In September 1994, Adams opened Rialto with restaurateurs Michela Larson and Karen Haskell, forming the Sapphire Restaurant Group partnership. At Rialto, Jody’s focus broadened to include Italian, French and Spanish cuisine. Four months after the new restaurant’s opening, The Boston Globe awarded Rialto four stars, the newspaper’s highest rating, proclaiming that, “eating Jody Adams’ food at the stunning new Rialto is like stepping into a winter greenhouse just at the moment a spectacular hothouse orchid bursts into bloom, filling the senses.”
In the Community
Rialto is more than just a restaurant. It is a member of the greater community. Since its opening in 1994, Rialto has been actively involved in numerous efforts to benefit a variety of nonprofit organizations and agencies.
The kind of events that Rialto has helped create and operate in the last several years has run the gamut from raising funds for a small, local dance school to hosting Boston Medical Center’s Grow Clinic, which raises $1 million a year. Rialto develops and executes galas for organizations such as Partners in Health, Share our Strength, the Massachusetts 9/11 Fund, Dance Umbrella and Ailey Camp.
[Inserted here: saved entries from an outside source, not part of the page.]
/-- LEDGER_READ_DONE (R366, R368, R377). -/
def execLedgerReadDone (s : State) : Result :=
  whenAlive s fun s =>
    if !s.lg.rdBusy then s
    else
      let put (s : State) (v e : Bool) (d : BitVec 1024) : State :=
        s.modLg fun l => { l with rdBusy := false, rdValid := v, rdErased := e, rdData := d }
      let free := put { s with freeIx := s.freeIx + 32 } false false s.freeRecord
      if s.lg.absent || !s.lg.ready then free
      else match s.rdPage with
        | some (some (.valid r)) => put s true false r
        | some (some .wiped) => put s false false 0
        | some (some .invalid) => free
        | some none => put s false true (BitVec.allOnes 1024)
        | none => free

-- LEDGER_NOTE (R376).

/-- LEDGER_NOTE (R376). -/
def execLedgerNote (u : Bool) (d : Desc) (s : State) : Result :=
  onDesc (· == 0x0C) u d s fun s n =>
    let code : BitVec 16 := field d 8 16
    if code.toNat < 0x0100 then s.complete n stInvalid
    else if s.gate.life = .retired then s.complete n stRefused (refusal 0x12 0x10)
    else if !s.lg.ready then s.complete n stRefused (refusal 0x10 0x10)
    else if s.lg.logFull then s.complete n stRefused (refusal 0x10 0x11)
    else if s.lg.queue.length ≥ 16 then s.complete n stBusy
    else s.svc code (field d 12 256) (some n)

end Sys2Proof.Machine
end

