-- ==== Sys2Proof/Machine/Health.lean ====
section
/-!
DEFINITION. Health scoring (14, R378 to R384): evidence, windows, attribution, verdicts and the governor.
-/

namespace Sys2Proof.Machine

/-- Entity indices (R378). -/
def entNode : Nat := 0
def entEnd (p : PortNo) : Nat := 1 + p.toNat
def entLink (p : PortNo) : Nat := 65 + p.toNat
def entRegion (r : Nat) : Nat := 129 + r

/-- Kind of an entity, and its number within the kind (R378, R384). -/
def entKind (i : Nat) : Nat × Nat :=
  if i = 0 then (0, 0) else if i ≤ 64 then (1, i - 1) else if i ≤ 128 then (2, i - 65) else (3, i - 129)

/-- The score of an entity. -/
def Health.score (h : Health) (i : Nat) : Score := assocGet i {} h.scores

/-- Apply `f` to the score of an entity. -/
def State.modScore (s : State) (i : Nat) (f : Score → Score) : State :=
  s.modHs fun h => { h with scores := assocSet i (f (h.score i)) h.scores }

/-- Seconds since the last write of HS_SPARES, saturating (R387). -/
def State.sparesAge (s : State) : BitVec 16 :=
  match s.hs.sparesAt with
  | none => 0xFFFF
  | some t => satNat 16 ((s.tick - t).toNat / nsPerS)

/-- R383: the governor caps soft verdicts now. -/
def State.capped (s : State) : Bool := s.hs.spares.toNat ≤ s.hs.floor.toNat || s.sparesAge.toNat ≥ 3600

/-- R382, R383: verdict and CAPPED of a score. -/
def State.verdictOf (s : State) (x : Score) : BitVec 2 × Bool :=
  if x.hard then (2, false)
  else if x.s.toNat ≥ s.hs.tExp.toNat * 256 then (if s.capped then (1, true) else (2, false))
  else if x.s.toNat ≥ s.hs.tAdv.toNat * 256 then (1, false)
  else (0, false)

/-- R384: a verdict that changed to ADVISE or EXPEL is raised and sent toward the root. -/
def State.advise (s : State) (i : Nat) (x : Score) : State :=
  let code := ce 0x11 (if x.verdict = 2 then 0x02 else 0x01)
  let (kind, ix) := entKind i
  let det := detail [(24, 1, kind), (25, 1, ix), (26, 3, s.elect.node.toNat), (29, 1, x.hard.toNat + 2 * x.capped.toNat),
    (30, 2, min (x.s.toNat / 16) 0xFFFF)]
  let m : HealthMsg := { node := s.elect.node, port := 0xFF, fault := code, t := s.stamp, count := x.s.setWidth 32,
                         kind := BitVec.ofNat 8 kind, index := BitVec.ofNat 8 ix }
  let s := s.raiseNow code 0 none det
  match s.elect.parent with
  | some p => if s.sun.isRoot then s else s.send p 7 (.health m)
  | none => s

/-- R382, R383: the verdict of one entity is evaluated. -/
def State.evalOne (s : State) (i : Nat) : State :=
  let old := s.hs.score i
  let v := s.verdictOf old
  let s := s.modScore i fun x => { x with verdict := v.1, capped := v.2 }
  if v.1 != old.verdict && v.1 != 0 then s.advise i (s.hs.score i) else s

/-- R383: an evaluation of every verdict. The one made last at a tick stands, so that it is made as the tick ends. -/
def State.evaluate (s : State) : State := if s.scoring then s.modHs fun h => { h with evalDue := true } else s

/-- R382, R383: the evaluation that this tick has asked for, under the values that stand at its end. -/
def State.settleVerdicts (s : State) : State :=
  if s.hs.evalDue && s.scoring then (s.hs.scores.map (·.1)).foldl State.evalOne (s.modHs fun h => { h with evalDue := false }) else s

/-- R379: evidence in units at an entity. -/
def State.charge (s : State) (i n : Nat) : State := if s.scoring then s.modScore i fun x => { x with units := x.units + n } else s

/-- R382: hard evidence sets HARD at once and writes HEALTH_HARD. -/
def State.chargeHard (s : State) (i : Nat) (code : BitVec 16) : State :=
  if !s.scoring then s
  else
    let s := s.modScore i fun x => { x with hard := true }
    (s.svc 0x0008 (BitVec.ofNat 256 (code.toNat + (entKind i).1 * 2 ^ 16 + i * 2 ^ 24))).evaluate

/-- R379: what a fault charges. `det` is its DETAIL. -/
def State.chargeFault (s : State) (code : BitVec 16) (loc : BitVec 24) (det : BitVec 64) : State :=
  let unit := (codeUnit code).toNat
  let cause := (codeCause code).toNat
  let isCe := codeClass code == 1
  let p : PortNo := loc.extractLsb' 0 6
  let chip := codeLevel code == 3
  let region := (loc.extractLsb' 0 7 : BitVec 7).toNat
  let b24 := (det.extractLsb' 0 8 : BitVec 8).toNat
  let b25 := (det.extractLsb' 8 8 : BitVec 8).toNat
  if unit = 0x03 && cause = 3 then
    (if b24 = 4 || b24 = 5 then s.linkUnits p 128 else if b24 = 1 then s.charge (entLink p) 64 else s)
  else if (unit = 0x01 && cause = 2) || (unit = 0x03 && cause = 2) then s.charge (entLink p) 16
  else if unit = 0x08 && cause = 3 then s.chargeHard (entRegion region) code
  else if unit = 0x15 && cause = 2 then
    (if b24 = 1 then s.chargeHard entNode code else s.chargeHard (entRegion (if chip then b25 else region)) code)
  else if 0x06 ≤ unit && unit ≤ 0x08 then s.charge (if chip then entNode else entRegion region) (if isCe then 16 else 128)
  else if unit = 0x02 && cause = 2 then s.charge entNode (if isCe then 16 else 128)
  else if (unit = 0x0E && cause = 1) || (unit = 0x13 && cause = 1) then s.charge entNode 128
  else if (unit = 0x01 && cause = 3) || (unit = 0x15 && cause = 1) || (unit = 0x0E && cause = 2) then s.chargeHard entNode code
  else s

/-- A window of 64 s (R380). -/
def windowNs : Nat := 64 * nsPerS

/-- HEALTH_WINDOW_END (R380), at a tick whose integer is a multiple of 64 s: the units counted are set aside, and each UP port sends its HEALTH. -/
def execHealthWindowEnd (s : State) : Result :=
  whenAlive s fun s =>
    let w := s.tick
    if !s.scoring || w.toNat % windowNs != 0 || w == s.hs.window then s
    else
      let s := s.modHs fun h => { h with window := w, due := true, scores := h.scores.map fun x => (x.1, { x.2 with win := x.2.units, units := 0 }) }
      let s := s.modPorts fun l => l.map fun q => { q with winUnits := q.units, units := 0 }
      s.upPorts.foldl (fun s p => s.send p 7 (.health {
        node := s.elect.node, port := p.setWidth 8, fault := 0, t := htOf w, count := satNat 32 (s.port p).winUnits, kind := 0, index := 0 })) s

/-- R380: the entity that the link units of port `p` are charged to. -/
def State.blame (s : State) (p : PortNo) : Nat :=
  match (s.port p).partnerHealth with
  | some (t, c) => if t == htOf s.hs.window && c = 0 && (s.port p).st == .up then entEnd p else entLink p
  | none => entLink p

/-- Binary search for the largest `f` below `lo + 2^k` with (2f − 1)^h ≤ 2^(25h − 64). -/
def decaySearch (h : Nat) : Nat → Nat → Nat
  | 0, lo => lo
  | k + 1, lo => let m := lo + 2 ^ k; if (2 * m - 1) ^ h ≤ 2 ^ (25 * h - 64) then decaySearch h k m else decaySearch h k lo

/-- F = round(2^24 × 2^(−64 / HS_HALFLIFE)) (R381). -/
def decay (halflife : Nat) : Nat := decaySearch halflife 25 0

/-- R381: a score decays by the factor `f` and takes the window's units. -/
def Score.step (x : Score) (f : Nat) : Score := { x with s := satNat 24 (x.s.toNat * f / 2 ^ 24 + x.win), win := 0 }

/-- HEALTH_CHARGE (R380 to R383): at W + 1 ms. -/
def execHealthCharge (s : State) : Result :=
  whenAlive s fun s =>
    if !s.scoring || !s.hs.due || s.tick != s.hs.window + 1000000 then s
    else
      let s := s.portNos.foldl (fun s p =>
        let n := (s.port p).winUnits
        if n = 0 then s else (s.modScore (s.blame p) fun x => { x with win := x.win + n }).modPort p fun q => { q with winUnits := 0 }) s
      let f := decay s.hs.halflife.toNat
      (s.modHs fun h => { h with due := false, scores := h.scores.map fun x => (x.1, x.2.step f) }).evaluate

/-- SPARES_STALE (R383): AGE reaches 3,600 s. -/
def execSparesStale (s : State) : Result :=
  whenAlive s fun s =>
    if s.scoring && !s.hs.stale && s.sparesAge.toNat ≥ 3600 then (s.modHs fun h => { h with stale := true }).raiseNow (ce 0x11 0x03) else s

/-- HS_SPARES (R383, R387). -/
def State.writeSpares (s : State) (w : Word) : State :=
  (s.modHs fun h => { h with spares := w.extractLsb' 0 16, sparesAt := some s.tick, stale := false }).evaluate.rpOk

/-- HS_FLOOR (R383, R387). -/
def State.writeFloor (s : State) (w : Word) : State := (s.modHs fun h => { h with floor := w.extractLsb' 0 16 }).evaluate.rpOk

/-- HS_SPARES_WRITE (R383). -/
def execHsSparesWrite (w : Word) (s : State) : Result := onReg 3 s fun s => s.writeSpares w

/-- HS_FLOOR_WRITE (R383). -/
def execHsFloorWrite (w : Word) (s : State) : Result := onReg 3 s fun s => s.writeFloor w

/-- HS_CTL as it reads, without CAP. -/
def Health.ctl (h : Health) : Word := (0 : BitVec 8) ++ h.tExp ++ h.tAdv ++ (BitVec.ofNat 8 h.en.toNat)

/-- R378, R387: every HARD entity is cleared, and HEALTH_CLEAR written for it. -/
def State.clearHard (s : State) : State :=
  s.hs.scores.foldl (fun s x =>
    if x.2.hard then (s.modScore x.1 fun y => { y with hard := false }).svc 0x0009 (BitVec.ofNat 256 ((entKind x.1).1 + x.1 * 2 ^ 8))
    else s) s

/-- HS_CTL (R382, R387, R408). -/
def State.writeHsCtl (s : State) (w : Word) : State :=
  let adv : Byte := w.extractLsb' 8 8
  let exp : Byte := w.extractLsb' 16 8
  let may := s.gate.life = .factory || s.gate.scope.getLsbD 1
  if exp.toNat < adv.toNat || (w.getLsbD 1 && !may) then s.rpErr
  else
    let s := s.modHs fun h => { h with en := w.getLsbD 0, tAdv := adv, tExp := exp }
    let s := if w.getLsbD 1 then s.clearHard else s
    let s := if w.getLsbD 2 then s.modHs fun h => { h with scores := h.scores.map fun x => (x.1, { x.2 with s := 0 }) } else s
    s.rpOk

/-- HS_HALFLIFE (R387). -/
def State.writeHalflife (s : State) (w : Word) : State :=
  let h : BitVec 24 := w.extractLsb' 0 24
  (s.modHs fun x => { x with halflife := if h.toNat < 64 then 64 else h }).rpOk

/-- CLR_HARD (R387): with the other fields as they stand. -/
def execClrHard (s : State) : Result := onReg 3 s fun s => s.writeHsCtl (setBit s.hs.ctl 1)

/-- HS_CLR (R387). -/
def execHsClr (s : State) : Result := onReg 3 s fun s => s.writeHsCtl (setBit s.hs.ctl 2)

/-- HEALTH_RX (R380, R384). A window HEALTH stays with the partner that sent it; a verdict goes on to the
root, which writes it as its own CE. Byte 29 of DETAIL is not carried by the flit. -/
def State.takeHealth (s : State) (p : PortNo) (m : HealthMsg) : State :=
  if m.port != 0xFF then s.modPort p fun q => { q with partnerHealth := some (m.t, m.count) }
  else if s.sun.isRoot then
    let flags := (Config.anyWord s.freeIx).toNat % 4
    s.drew.raiseNow m.fault 0 none (detail [(24, 1, m.kind.toNat), (25, 1, m.index.toNat), (26, 3, m.node.toNat), (29, 1, flags),
      (30, 2, min (m.count.toNat / 16) 0xFFFF)])
  else match s.elect.parent with
    | some q => s.send q 7 (.health m)
    | none => s

/-- HEALTH_RX (R380, R384). -/
def execHealthRx (p : PortNo) (m : HealthMsg) (s : State) : Result := onMsg p (.health m) s fun s => s.takeHealth p m

end Sys2Proof.Machine
end

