/-- The states of a port (R45, R75, R82, R83, R89): locks and timers move it; each move dates the new state. 64 valid sync headers make block lock, 8
flits in a row that pass their CRC on one phase make flit lock. The limits of R82: 10 ms in TRAIN, 100 µs in ALIGN and NEGOTIATE, 1 ms in CALIBRATE,
none elsewhere. -/
def Obligations.LinkStates : Prop :=
  (∀ (s : State) (p : PortNo), s.alive = true → s.hasPort p = true →
     (∀ h, (s.port p).st = .train → headersLock h = true → exec (.blockLock (p, h)) s =
       .next (s.modPort p fun q => { q with st := .align, since := s.tick })) ∧
     (∀ h, (s.port p).st ≠ .train ∨ headersLock h = false → exec (.blockLock (p, h)) s = .next s) ∧
     (∀ l k, (s.port p).st = .align → flitPhase l = some k → exec (.flitLock (p, l)) s = .next ((s.modPort p fun q => { q with
       negDone := false, partnerNeg := false, partnerCal := false, lockPhase := BitVec.ofNat 2 k }).enterSt p .negotiate)) ∧
     (∀ n, (s.port p).st.limit = some n → tickLe ((s.port p).since + BitVec.ofNat 64 n) s.tick = true →
       exec (.linkStateTimeout p) s = .next ((s.modPort p Port.clearLink).enterSt p .train)) ∧
     ((s.port p).st = .lost ∧ tickLe ((s.port p).since + 10000) s.tick = true →
       exec (.lostHoldEnd p) s = .next (s.modPort p fun q => { q with st := .train, since := s.tick })) ∧
     ((s.port p).st = .downHeld ∧ tickLe ((s.port p).lastNodeDown + 512) s.tick = true →
       exec (.downHeldEnd p) s = .next (s.modPort p fun q => { q with st := .train, since := s.tick })) ∧
     ((s.port p).st = .calibrate ∧ (s.port p).partnerCal = false → exec (.calibrateDone p) s =
       .next ((s.measurePath p).modPort p fun q => { q with calDone := true })) ∧
     ((s.port p).st = .up ∧ tickLe ((s.port p).calAt + 1000000000) s.tick = true → exec (.phyRecal p) s = .next (s.measurePath p)) ∧
     (s.measurePath p = s.drew.modPort p fun q => { q with
       latTx := (Config.pathLatency s.freeIx).extractLsb' 0 32, latRx := (Config.pathLatency s.freeIx).extractLsb' 32 32, calAt := s.tick }) ∧
     ((s.port p).st ≠ .up → exec (.rstLinkAssert p) s = .next ((s.modPins fun x => { x with linkLow := setBit x.linkLow p.toNat }).modPort p
       fun q => { q.clearPartner with st := .disabled, since := s.tick })) ∧
     ((s.port p).en = true ∧ (s.port p).st = .disabled ∧ s.mute = false → exec (.rstLinkRelease p) s =
       .next ((s.modPins fun x => { x with linkLow := setBit x.linkLow p.toNat false }).modPort p fun q => { q with st := .train, since := s.tick }))) ∧
  (LinkSt.train.limit = some 10000000 ∧ LinkSt.align.limit = some 100000 ∧ LinkSt.negotiate.limit = some 100000 ∧
     LinkSt.calibrate.limit = some 1000000 ∧ ∀ st : LinkSt, st ∉ [.train, .align, .negotiate, .calibrate] → st.limit = none)
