-- ==== Sys2Proof/Laws/State.lean ====
section
/-!
SUPPORT. One lemma for each field under each update of the state: the update changes its own field
and no other.
-/

namespace Sys2Proof.Machine

variable (s : State)
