-- Descriptors
theorem State.pull_key (u : Bool) (d : Desc) : (State.pull s u d).key = s.key := by
  unfold State.pull
  with_reducible repeat' first | rfl | refine (State.modRing_key ..).trans ?_ | refine (State.modEng_key ..).trans ?_ | refine (State.flushCons_key ..).trans ?_ | refine (State.fetchMore_key ..).trans ?_ | dsimp only
theorem State.ends_key (n : Nat) (st : Byte) : (State.ends s n st).key = s.key := by
  unfold State.ends
  with_reducible repeat' first | rfl | refine (State.complete_key ..).trans ?_
theorem State.launchLocal_key (d : Desc) (n : Nat) : (State.launchLocal s d n).key = s.key := by
  unfold State.launchLocal
  with_reducible repeat' first | rfl | refine ite_key ?_ ?_ | refine (State.ends_key ..).trans ?_ | refine (State.insert_key ..).trans ?_ | refine (State.lendFall_key ..).trans ?_ | split | dsimp only
theorem State.launchFabric_key (d : Desc) (n : Nat) : (State.launchFabric s d n).key = s.key := by
  unfold State.launchFabric
  with_reducible repeat' first | rfl | refine ite_key ?_ ?_ | refine (State.ends_key ..).trans ?_ | refine (State.takeLaunch_key ..).trans ?_ | refine (State.sendOn_key ..).trans ?_ | split | dsimp only
theorem State.cfgTrellis_key (level : Level) (a : CellAddr) (scope : Option Level) (ix : Nat) (v : BitVec 32) : (State.cfgTrellis s level a scope ix v).key = s.key := by
  unfold State.cfgTrellis
  with_reducible repeat' first | rfl | refine ite_key ?_ ?_ | refine (State.modTr_key ..).trans ?_ | split | dsimp only
theorem State.modTaken_key (n : Nat) (f : Taken → Taken) : (State.modTaken s n f).key = s.key := by
  unfold State.modTaken
  with_reducible repeat' first | rfl | refine (State.modEng_key ..).trans ?_
theorem State.readMembers_key (x : Taken) (first : Nat) : (State.readMembers s x first).key = s.key := by
  unfold State.readMembers
  with_reducible repeat' first | rfl | refine ite_key ?_ ?_ | refine (State.readFailed_key ..).trans ?_ | refine (State.hmIssue_key ..).trans ?_ | dsimp only
theorem State.sendOpen_key (x : Taken) (b : OpenBlock) : (State.sendOpen s x b).key = s.key := by
  unfold State.sendOpen
  with_reducible repeat' first | rfl | refine ite_key ?_ ?_ | refine (State.rootOpen_key ..).trans ?_ | refine (State.sendOn_key ..).trans ?_ | dsimp only
theorem State.openBlockRead_key (n : Nat) (lo hi : BitVec 512) : (State.openBlockRead s n lo hi).key = s.key := by
  unfold State.openBlockRead
  with_reducible repeat' first | rfl | refine ite_key ?_ ?_ | refine (State.ends_key ..).trans ?_ | refine (State.modTaken_key ..).trans ?_ | refine (State.readMembers_key ..).trans ?_ | split | dsimp only
theorem State.openHalf_key (n : Nat) (half : Bool) (data : BitVec 512) : (State.openHalf s n half data).key = s.key := by
  unfold State.openHalf
  with_reducible repeat' first | rfl | refine ite_key ?_ ?_ | refine (State.modTaken_key ..).trans ?_ | refine (State.openBlockRead_key ..).trans ?_ | refine (State.unreadTurn_key ..).trans ?_ | split
theorem State.membersRead_key (n first : Nat) (data : BitVec 512) : (State.membersRead s n first data).key = s.key := by
  unfold State.membersRead
  with_reducible repeat' first | rfl | refine ite_key ?_ ?_ | refine (State.stageEntry_key ..).trans ?_ | refine (State.sendOn_key ..).trans ?_ | refine (State.mirror_key ..).trans ?_ | refine (State.modTaken_key ..).trans ?_ | refine (State.readMembers_key ..).trans ?_ | refine (State.sendOpen_key ..).trans ?_ | refine (foldl_key _ _ _ ?_).trans ?_ | (intro _ _) | split | dsimp only
theorem State.parkFrom_key (d : Desc) (n : Nat) : (State.parkFrom s d n).key = s.key := by
  unfold State.parkFrom
  with_reducible repeat' first | rfl | refine ite_key ?_ ?_ | refine elim_key ?_ ?_ | refine (State.ends_key ..).trans ?_ | refine (State.drew_key ..).trans ?_ | refine (State.complete_key ..).trans ?_ | refine (State.takePark_key ..).trans ?_ | (intro _) | split | dsimp only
Annually, the restaurant participates in several Boston traditions: the Greater Boston Food Bank’s Super Hunger Brunch and Community Servings’ LifeSavor and Pie in the Sky events. Rialto awards scholarships to two students from nearby Cambridge Rindge & Latin High School for their education in the hospitality field.
Outside of the kitchen, Chef Jody Adams lends her name, support and culinary skills to organizations ranging from The Home for Little Wanderers to Girls LEAP (an empowerment and self-defense program for teenage girls) to the Harvard University Dining Services.